Build roads for the future

Editorial, Normal

WE report today that slow reaction by motorists to give way to ambulances costs lives.
Drivers are either ignorant of where to drive when ambulance or police sirens are heard or they are plain disrespectful and continue driving down the road, impeding the progress of ambulances to and from emergency sites.
The precious minutes that the ambulance loses stuck behind traffic are often the difference between life and death. But it is even more direct than that.
How many other lives are lost because drivers are reckless, careless or just do not know the traffic rules?
How many accidents have happened at sharp bends because drivers have ignored double white lines which forbid overtaking and decided to roar around the corner on the wrong lane and headed full tilt into oncoming traffic?
How many drivers have ignored road signs which direct them to stop or to take care or to mind winding or sharp bends, to their eternal regret?
The National has written about ignorance of traffic laws on so many occasions in the past with scant attention from the authorities, so it is most pleasing and, we might add, long overdue that a massive traffic awareness campaign was launched like the one being promised by the Motor Vehicles Insurance Trust for next month.
Many drivers learn how to drive a car, to shift through the gears and bring a vehicle to a stop and then thinking that is all that is required of them they take to our highways.
Their education has hardly started but they don’t know the difference. The bits that drivers often do not learn – about road rules and road courtesy – are what eventually costs them their own lives and, tragically, those of other innocent ones as well.
Another area which requires a little more than traffic and road awareness and driver education is planning for roads in the country.
In the Southern Highlands town of Tari, which is soon to become the district headquarters of the new Hela province, there is a road being built from the Hides and Koroba junction back towards Tari and actually making a loop around the sleepy little town.
Built by Curtain Brothers, it is a marvel for it is easily six lanes wide. A Twin Otter aircraft could easily land on the straighter stretches of the winding road.
The cynics and detractors of the political engineer for the road, Southern Highlands Governor Anderson Agiru, say it is a white elephant. At first it appears the cynics might be right for there is hardly the traffic to warrant such an expensive and huge road.
But then you have to think about what Tari will be like 10 or 15 years down the track, after the liquefied natural gas project has delivered billions into the area and Tari is a thriving centre for commerce and industry.
The road being built from the Southern Highlands to a sea port in the Gulf of Papua will give the Highlands region its second access to a sea port.
When you take in all these developments, you will see the rationale for a huge road of this size for Tari. There will be no need to dig up a small road in order to expand it to make way for increased traffic.
This is what has been happening in the capital city. Roads are just dug up for the purpose of expanding them for increased traffic.

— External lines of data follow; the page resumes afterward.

-- ==== Sys2Proof/Machine/Coder.lean ====
section
/-! DEFINITION. Coder and decoder lanes: ENCODE, DECODE, the three stages, contexts and their resets (chapter 06). -/

namespace Sys2Proof.Machine

/-! ### Operands (R157 to R159) -/

def laneSrc (b : Vec) : Nat := le b 16 8
def laneDst (b : Vec) : Nat := le b 24 8
def laneSrcLen (b : Vec) : Nat := le b 32 4
/-- DST_CAP of ENCODE, EXPECT_LEN of DECODE. -/
def laneLen2 (b : Vec) : Nat := le b 36 4
def ctxAddrOf (b : Vec) : Nat := le b 40 8
def laneFlag (b : Vec) (i : Nat) : Bool := le b 48 2 / 2 ^ i % 2 == 1
def chainStartOf (b : Vec) : Bool := laneFlag b 0
def loadCtxOf (b : Vec) : Bool := laneFlag b 1
def saveCtxOf (b : Vec) : Bool := laneFlag b 2
def fixedGeomOf (b : Vec) : Bool := laneFlag b 3
def leftOnlyOf (b : Vec) : Bool := laneFlag b 4
def noOutputOf (b : Vec) : Bool := laneFlag b 5
def laneStride (b : Vec) : Nat := le b 52 4
def laneLink (b : Vec) : Nat := le b 56 8
/-- The geometry that FIXED_GEOM gives. -/
def fixedGeom (b : Vec) : Nat := mkGeom (le b 50 1 % 4) (le b 50 1 / 4) (laneStride b)
/-- The command is an ENCODE. -/
def isEncode (b : Vec) : Bool := opcodeOf b == 1

/-- A context image address that R159 refuses: CTX_ADDR itself is judged. -/
def badCtxAddr (b : Vec) : Bool :=
  let a := ctxAddrOf b
  if loadCtxOf b || saveCtxOf b then
    a == 0 || a % 64 != 0 || ! (decide (a < 0x4000000000) || (decide (0x010000000000 ≤ a) && decide (a < 0x050000000000))
      || (decide (sramBase ≤ a) && decide (a < sramBase + 0xB800000)))
  else a != 0

/-- An ENCODE's operands break R157 or R159. -/
def badEncode (b : Vec) : Bool :=
  decide (2 ^ 48 ≤ laneSrc b) || decide (2 ^ 48 ≤ laneDst b) || laneSrcLen b == 0 || decide (32768 < laneSrcLen b)
    || decide (laneLen2 b < laneSrcLen b + 24) || decide (2 ^ 48 ≤ ctxAddrOf b) || decide (le b 48 2 / 32 ≠ 0)
    || decide (32 ≤ le b 50 1) || le b 51 1 != 0 || (! fixedGeomOf b && (le b 50 1 != 0 || laneStride b != 0))
    || (chainStartOf b && loadCtxOf b) || badCtxAddr b
    || (fixedGeomOf b && (decide (65536 < laneStride b) || laneStride b % ((le b 50 1 % 4 + 1) * (le b 50 1 / 4 + 1)) != 0))

/-- A DECODE's operands break R158 or R159. -/
def badDecode (b : Vec) : Bool :=
  decide (2 ^ 48 ≤ laneSrc b) || decide (2 ^ 48 ≤ laneDst b) || (noOutputOf b && laneDst b != 0)
    || decide (laneSrcLen b < 25) || decide (32792 < laneSrcLen b) || laneLen2 b == 0 || decide (32768 < laneLen2 b)
    || decide (2 ^ 48 ≤ ctxAddrOf b) || chainStartOf b || fixedGeomOf b || leftOnlyOf b || decide (le b 48 2 / 64 ≠ 0)
    || le b 50 8 != 0 || le b 58 6 != 0 || badCtxAddr b

/-- A command starts from a context of its own: CHAIN_START or an image (R588). -/
def ownStart (b : Vec) : Bool := (isEncode b && chainStartOf b) || loadCtxOf b

/-! ### Contexts of the queues (R155, R588) -/

/-- The context a command leaves, once it has one: an ENCODE after its coding, any command once it has ended. -/
def Cmd.leaves (c : Cmd) : Option CoderCtx :=
  match c.job with
  | some j => if c.done || (isEncode c.block && decide (0 < j.stage)) then some j.after else none
  | none => none

/-- The commands of the queue that the lane took before `c` and has not recorded; those that performed nothing are passed over. -/
def EngUnit.before (e : EngUnit) (c : Cmd) : List Cmd :=
  (e.service.takeWhile fun x => ! c.same x).filter fun x => x.queue == c.queue && x.job.isSome

/-- The context a command starts from (R588); none while a command before it still has to leave one. -/
def State.startCtx (s : State) (cls u : Nat) (c : Cmd) (j : LaneJob) : Option CoderCtx :=
  if isEncode c.block ∧ chainStartOf c.block then some CoderCtx.reset
  else if j.loaded.isSome then j.loaded
  else match ((s.unit cls u).before c).getLast? with
    | some x => x.leaves
    | none => some (s.laneCtx cls u c.queue)

/-! ### Coding (R161, R164 to R168) -/

/-- Code an ENCODE from a context; `keep` is the geometry that an earlier analysis chose. -/
def codeJob (b : Vec) (j : LaneJob) (ctx : CoderCtx) (keep : Option Nat) : LaneJob :=
  let link := laneLink b % 2 ^ 32
  let cont := ! chainStartOf b && continuesChain ctx (ctx.chain.getD 0 + 1) link
  let base := if cont then ctx else CoderCtx.reset
  let pos := if cont then ctx.chain.getD 0 + 1 else 0
  let geom := match keep with
    | some g => g
    | none =>
      if fixedGeomOf b then fixedGeom b
      else if leftOnlyOf b then 0
      else searchGeometry j.input base.window (if cont then some (geomStride base.geom) else none)
  let (coded, model) := codeFolio geom (leftOnlyOf b) (! cont) pos link j.input base
  let short := coded.length < j.input.length + 24
  { j with
    geom := geom, position := pos, coded := coded, base := base, verdict := none,
    outcome := if short then 0 else 1,
    restarted := keep.isSome || (! chainStartOf b && ! cont),
    after := { chain := some pos, link := link, geom := if short then geom else 0,
               model := if short then model else base.model, window := windowAfter base.window j.input } }

/-- Code again the commands of a queue that continue from a command whose context was reset (R168, R588): those already coded
are coded as new chain starts in the geometry they have. The first that starts from a context of its own, or that has ended, ends the
reach. -/
def recode (q : Nat) : List Cmd → CoderCtx → List Cmd
  | [], _ => []
  | c :: t, ctx =>
    match c.job with
    | none => c :: recode q t ctx
    | some j =>
      if c.queue ≠ q then c :: recode q t ctx
      else if c.done ∨ c.stop ≠ 0 ∨ ownStart c.block ∨ j.stage = 0 ∨ ¬ isEncode c.block then c :: t
      else
        let j := codeJob c.block j ctx (some j.geom)
        { c with job := some j } :: recode q t j.after

/-- A command ends with a status other than OK and BAD_COMMAND, or RAW_FORCED: it leaves the reset context, and what continues from it
is coded again (R166, R168, R169, R171, R175). -/
def State.endReset (cls u : Nat) (c : Cmd) (j : LaneJob) (s : State) : State :=
  let s := s.putCommand cls u { c with done := true, job := some { j with after := CoderCtx.reset } }
  s.modUnit cls u fun e =>
    let upTo := e.service.takeWhile fun x => ! c.same x
    { e with service := upTo ++ (e.service.drop upTo.length).take 1
                          ++ recode c.queue ((e.service.drop upTo.length).drop 1) CoderCtx.reset }

/-- A command ends: with its context, or with a reset. -/
def State.endLane (cls u : Nat) (c : Cmd) (j : LaneJob) (s : State) : State :=
  if c.status = stOk then s.putCommand cls u { c with done := true, job := some j } else s.endReset cls u c j

/-! ### First reads (R153, R160, R171) -/

/-- Load the context image of a command that asks for it. -/
def State.loadImage (cls u : Nat) (b : Vec) (j : LaneJob) (s : State) : LaneJob × State :=
  if ¬ loadCtxOf b then (j, s)
  else
    let (e, bs, s) := s.readSpan (engineSource cls u) (ctxAddrOf b) 98304
    match e with
    | some err => ({ j with failed := stBusError }, s.engineError cls u err)
    | none => match unpackImage bs with
      | some c => ({ j with loaded := some c }, s)
      | none => ({ j with failed := stContextInvalid }, s)

/-- Read the input of an ENCODE. -/
def State.loadInput (cls u : Nat) (b : Vec) (j : LaneJob) (s : State) : LaneJob × State :=
  if ¬ isEncode b ∨ j.failed ≠ 0 then (j, s)
  else
    let (e, bs, s) := s.readSpan (engineSource cls u) (laneSrc b) (laneSrcLen b)
    match e with
    | some err => ({ j with failed := stBusError }, s.engineError cls u err)
    | none => ({ j with input := bs }, s)

/-- The first reads of a command: its image, then an ENCODE's input. -/
def State.firstReads (cls u : Nat) (b : Vec) (j : LaneJob) (s : State) : LaneJob × State :=
  let (j, s) := s.loadImage cls u b j
  let (j, s) := s.loadInput cls u b j
  ({ j with ready := true }, s)

/-- Check a lane's command; it enters the first stage. -/
def checkLane (c : Cmd) (s : State) : Cmd × State :=
  (if (if isEncode c.block then badEncode c.block else badDecode c.block) then c.finish stBadCommand
   else { c with job := some LaneJob.start }, s)

/-- The command whose first reads are to be made. -/
def State.awaitingReads (s : State) (cls u op : Nat) : Option (Cmd × LaneJob) :=
  ((s.unit cls u).service.filterMap fun c => match c.job with
    | some j => if c.live && opcodeOf c.block == op && ! j.ready then some (c, j) else none
    | none => none).head?

/-- One event of a lane's opcode: the lane takes its next command, if it is one, and checks it; else it makes the first reads of the one
it has taken. -/
def State.laneEvent (cls u op : Nat) (s : State) : State :=
  if s.takesNext cls u op then s.takeCommandIf cls u (fun b => opcodeOf b == op) checkLane
  else match s.awaitingReads cls u op with
    | none => s
    | some (c, j) =>
      let m := if isEncode c.block then s.spanMisses (laneSrc c.block) (laneSrcLen c.block) false else []
      if ¬ m.isEmpty then s.askTranslations m
      else let (j, s) := s.firstReads cls u c.block j; s.putCommand cls u { c with job := some j }

def execCmpEncode (u : Nat) (s : State) : Host.Outcome State Fault Refusal :=
  .next (if u < 32 then s.laneEvent clsCoder u 1 else s)

/-! ### Context images (R171) -/

/-- Save a context image when the command asks for it: the error it met. -/
def State.saveImage (cls u : Nat) (b : Vec) (ctx : CoderCtx) (s : State) : Option (BusKind × Nat) × State :=
  if ¬ saveCtxOf b then (none, s)
  else let (e, _, s) := s.writeSpan (engineSource cls u) (ctxAddrOf b) (packImage ctx); (e, s)

/-! ### Decoding (R158, R169, R174) -/

/-- The output bytes that are written of a decode: whole 64-byte lines of the destination, and the last part of a line once
every byte is decoded (R589). -/
def writtenOutput (dst n : Nat) (out : List Byte) : List Byte :=
  if out.length = n then out else out.take ((dst + out.length) / 64 * 64 - dst)

/-- The counter of output bytes of a lane. -/
def laneOutBytes (cls u : Nat) : Nat := if cls = clsCoder then rCmpLane u + 0x10 else rCmpDec u + 0x8

/-- DETAIL of a DECODE: RAW and CONTINUED whatever the status, CAUSE and OFFSET with CODED_CORRUPT (R173). -/
def decodeDetail (r : DecodeResult) : Nat :=
  (if r.raw then 1 else 0) + (if r.continued then 2 else 0)
    + (if r.status = stCodedCorrupt then r.cause * 2 ^ 8 + r.offset * 2 ^ 16 else 0)

/-- The output of a decode as the command writes it. -/
def decodeOutput (b : Vec) (r : DecodeResult) : List Byte :=
  if noOutputOf b then [] else writtenOutput (laneDst b) (laneLen2 b) r.out

/-- Write what a command decoded, and save its context after the last write; the command as it ends (R171, R174, R589). -/
def State.writeDecoded (cls u : Nat) (c : Cmd) (r : DecodeResult) (s : State) : Cmd × State :=
  let w := s.writeSpan (engineSource cls u) (laneDst c.block) (decodeOutput c.block r)
  let t := w.2.2.bump64 (laneOutBytes cls u) w.2.1
  let c := { c.finish r.status with bytes := w.2.1, detail := decodeDetail r }
  match w.1 with
  | some err => ({ c with status := stBusError, detail := decodeDetail { r with status := stBusError } }, t.engineError cls u err)
  | none =>
    if r.status ≠ stOk then (c, t)
    else match t.saveImage cls u c.block r.after with
      | (some err, t) => ({ c with status := stBusError }, t.engineError cls u err)
      | (none, t) => (c, t)

/-- The pages a decode waits for. -/
def decodeMisses (b : Vec) (s : State) : List Nat :=
  s.spanMisses (laneSrc b) (laneSrcLen b) false ++ (if noOutputOf b then [] else s.spanMisses (laneDst b) (laneLen2 b) true)

/-- Decode a command from a context, write what it produces, and end it. -/
def State.decodeCommand (cls u : Nat) (c : Cmd) (j : LaneJob) (ctx : CoderCtx) (s : State) : State :=
  match s.readSpan (engineSource cls u) (laneSrc c.block) (laneSrcLen c.block) with
  | (some err, _, s) => (s.engineError cls u err).endLane cls u (c.finish stBusError) j
  | (none, bs, s) =>
    let r := decodeFolio bs (laneSrcLen c.block) (laneLen2 c.block) ctx
    let (c, s) := s.writeDecoded cls u c r
    s.endLane cls u c { j with after := r.after }

/-- The decoding of a command whose first reads are made and whose context stands. -/
def State.finishDecode (cls u : Nat) (c : Cmd) (j : LaneJob) (s : State) : State :=
  if j.failed ≠ 0 then s.endLane cls u (c.finish j.failed) j
  else match s.startCtx cls u c j with
    | none => s
    | some ctx =>
      if ¬ (decodeMisses c.block s).isEmpty then s.askTranslations (decodeMisses c.block s)
      else s.decodeCommand cls u c j ctx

Yet, the expansions are in themselves also limited to the immediate needs, without any consideration for what might lie five or 10 years down the line.
The road to Gerehu was expanded from single to double lane each way only a few years back to cater for traffic in that crowded residential suburb of Port Moresby.
The double lane road is so narrow in places that two cars driving abreast do not leave room for even a motorcycle to pass.
On most days during peak hours in the mornings and in the evenings, the traffic crawls along bumper to bumper.
In such a situation, were an emergency vehicle to sound its siren, it is virtually impossible to give way. The emergency vehicle will have to join the queue or drive down some byways. It cannot even pass on the curbs for there are none.
Today businesses and residential areas are built so close to roads that there is hardly any room for service lines such as power, water and telephone lines, much less for any further expansion of the roads.
We can only see Port Moresby resorting to super highways on pillars or sub-ways underground or even tram lines. And these will cost more.